Clary awoke to a cloudy-dusk light. A breeze, fresh with the scent of rain, wafted in from her open bedroom window. She reached out for Gabriel, but he wasn’t beside her—though the sheets were still warm, as if he’d just stepped away. His clothes were still pooled on the floor too, except for his trousers and shirt.

Sitting up, she wiped the blurriness from her eyes and slid to the edge of the bed. Strange parts of her body were sore, but she didn’t regret a moment she’d spent with him. Yawning, she stretched her arms over her head and smiled. Her first thought was to find him and do it all over again.

A sound drew her attention to the window. Shouting, angry voices. Altercations were rare in Bloomsbury Square, especially out in front of the row of houses for all to see.

Rushing toward her wardrobe, she grabbed a dressing gown and tied the belt at her waist as she made her way to the window.

Down on the street, Gabriel stood arguing with a little boy. He fisted his hand in the child’s shirt front as he shouted at him.

Pushing the curtain aside, she slid the window up, and ducked her head out. “Gabriel.”

He either didn’t hear her or chose to ignore her call. Without bothering to find her boots, she started downstairs. Gabriel burst through the front door, pushing the boy along ahead of him. The child had a colorful vocabulary and seemed determined to expend every foul word he knew denouncing Gabriel’s rough handling.

“ ’E’ll ’ear o’ this, ye can bet a crown, and ’e’ll bury ye in the Thames, you bleedin’ rotter.”

Gabe released the child, and he stumbled forward, straightening his ragged old frock coat as if it were Bond Street’s finest.

“Well, I never.” Kit and Phee’s housekeeper stood near the stairwell, eyes gaping, a hand covering her mouth. “Miss Ruthven, this is most unusual.”

“Mrs.
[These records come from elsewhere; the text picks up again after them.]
/-- A read in the block of a die (21 R484). -/
theorem regRead_die (s : State) {d k o : Nat} (hd : d < 16) (hk : k < 256) (ho : o = 0x2000 + 256 * d + k) :
    regRead s o = dieRegRead (s.die d) k := by
  obtain ⟨⟨h0, h1, h2⟩, hl, hp, ⟨h3, h4, h5, -, h6, h7, h8⟩, hb, hq, hr⟩ := dieOffset_only hd hk ho
  unfold regRead
  dsimp only
  rw [if_neg h0, if_neg h1, if_neg h2, if_neg hl, if_neg hp, if_neg h3, if_neg h4, if_neg h5, if_neg h6, if_neg h7, if_neg h8,
    if_pos hb, hq, hr]

/-- A write in it. -/
theorem regSet_die (s : State) (v : Word) {d k o : Nat} (hd : d < 16) (hk : k < 256) (ho : o = 0x2000 + 256 * d + k) :
    regSet o v s = dieRegWrite d k v s := by
  obtain ⟨⟨h0, h1, h2⟩, hl, hp, ⟨h3, -, h5, -, -, -, h8⟩, hb, hq, hr⟩ := dieOffset_only hd hk ho
  unfold regSet
  rw [if_neg h0, if_neg h1, if_neg h2, if_neg hl, if_neg hp, if_neg h3, if_neg h5, if_neg h8, if_pos hb, hq, hr]

/-- The owner's write of a register of a die. -/
theorem exec_registerWrite_die {s : State} {m : Master} {d k o : Nat} (hz : s.pkg.frozen = false) (hown : owns s m)
    (hd : d < 16) (hk : k = 0x00 ∨ k = 0x10) (ho : o = 0x2000 + 256 * d + k) (v : Word) :
    exec (.registerWrite m o v) s = .next (dieRegWrite d k v s) := by
  have place := dieOffset_only hd (by omega) ho
  have reg : isReg o = true := by
    simp only [isReg, Bool.or_eq_true, Bool.and_eq_true, decide_eq_true_eq, bne_iff_ne]
    omega
  rw [exec_registerWrite_owner hz hown reg (by omega) (by omega), regSet_die s v hd (by omega) ho]

/-- QTBASE is written while every queue is DISABLED, and ignored otherwise (20 R477). -/
theorem qtbaseSet_disabled {s : State} (h : ∀ q, q ∈ s.queues → q.st = .disabled) (v : Word) :
    qtbaseSet v s = s.modPkg fun p => { p with qtbase := fld v 16 36 * 65536 } :=
  if_neg fun hq => by
    obtain ⟨q, hq, hst⟩ := List.any_eq_true.1 hq
    rw [h q hq] at hst
    cases hst

theorem qtbaseSet_enabled {s : State} {q : Queue} (hq : q ∈ s.queues) (hst : q.st ≠ .disabled) (v : Word) : qtbaseSet v s = s :=
  if_pos (List.any_eq_true.2 ⟨q, hq, by simpa using hst⟩)

/-! ## Reads (21 R485, R509) -/

/-- A read of a register: the debug port's at any time, another master's where its link carries it, and the host's and the peers' not
while frozen. -/
theorem readReg_answers {s : State} {o : Nat} {r : Word} (m : Master) (hr : regRead s o = r) :
    exec (.debugAccess (.readReg .debug o)) s = .next (answerWord s r) ∧
      (carried s m → exec (.debugAccess (.readReg m o)) s = .next (answerWord s r)) ∧
      (s.pkg.frozen = true → m = .host ∨ m = .peer → exec (.debugAccess (.readReg m o)) s = .next s) := by
  have carries {k : Master} (hc : carried s k) : exec (.debugAccess (.readReg k o)) s = .next (answerWord s r) := by
    subst hr
    exact congrArg (occurs · s) (fromMaster_carried hc _)
  exact ⟨carries (carried_debug s), carries, fun hz hm => congrArg (occurs · s) (fromMaster_frozen hz hm _)⟩

/-- A read of a word of other state, answered only while frozen (log 53). -/
theorem answerState_word (s : State) (w : Word) : answerState s (some (w, [])) = { s with pkg := (if s.pkg.frozen
    then { s.pkg with replyOk := true, reply := [], regReply := w } else { s.pkg with replyOk := false, reply := [] }) } := by
  unfold answerState
  dsimp only
  split
  · rfl
  · rfl

/-- A read of an x register. -/
theorem exec_readX (s : State) (n : Nat) (r : Reg) : exec (.debugAccess (.readX n r)) s = .next { s with pkg := (if s.pkg.frozen
    then { s.pkg with replyOk := true, regReply := (s.seq n).getX r } else { s.pkg with replyOk := false, reply := [] }) } := by
  rw [exec_debugAccess, execDebugAccess, debugDo]
  split
  · rfl
  · rfl

end Sys2Proof.Machine
end

section
/-!
SUPPORT. The periodic moves of the package (12 R326; 21 R487, R496 to R498): buckets, the period counter, quota periods and comparisons of
the power.
-/
namespace Sys2Proof.Machine
open Sys2Proof.Claim

/-! ## Buckets and the period counter (12 R326; 21 R498) -/

/-- A bucket that is not up to date is refilled. -/
theorem exec_bucketRefill_due {s : State} {d : Nat} (hz : s.pkg.frozen = false) (hd : d < 16) (hr : (s.die d).refilled < s.now) :
    exec (.bucketRefill d) s = .next (s.modDie d fun x =>
      { x with bucket := min x.bucketCap (x.bucket + (s.now - x.refilled) * x.refillInForce), refilled := s.now }) := by
  have due : ¬(s.pkg.frozen || decide (d ≥ 16) || decide (s.now ≤ (s.die d).refilled)) = true := by
    simp [hz, hd, hr]
  rw [exec_bucketRefill, execBucketRefill, tryBucketRefill, if_neg due]
  rfl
Simms, some tea in the drawing room, I think.” Clary caught the child’s eye. “And milk?”

He cocked an eyebrow.

“And biscuits?” The boy shot her a crooked grin.

Gabriel stepped toward her and placed his hand on her arm, caressing up and down in a comforting gesture. “Let me deal with him. I don’t want you involved with this.”

Clary leaned to get another look at the boy. He was eyeing the trinkets on the hall table, making a stealthy grab for a porcelain box. She cleared her throat, and he settled the box back on the table without a backward glance.

“If the matter of this boy involves you, then it’s a matter that involves me,” she told Gabriel. “You said in the park that there’d be no going back.”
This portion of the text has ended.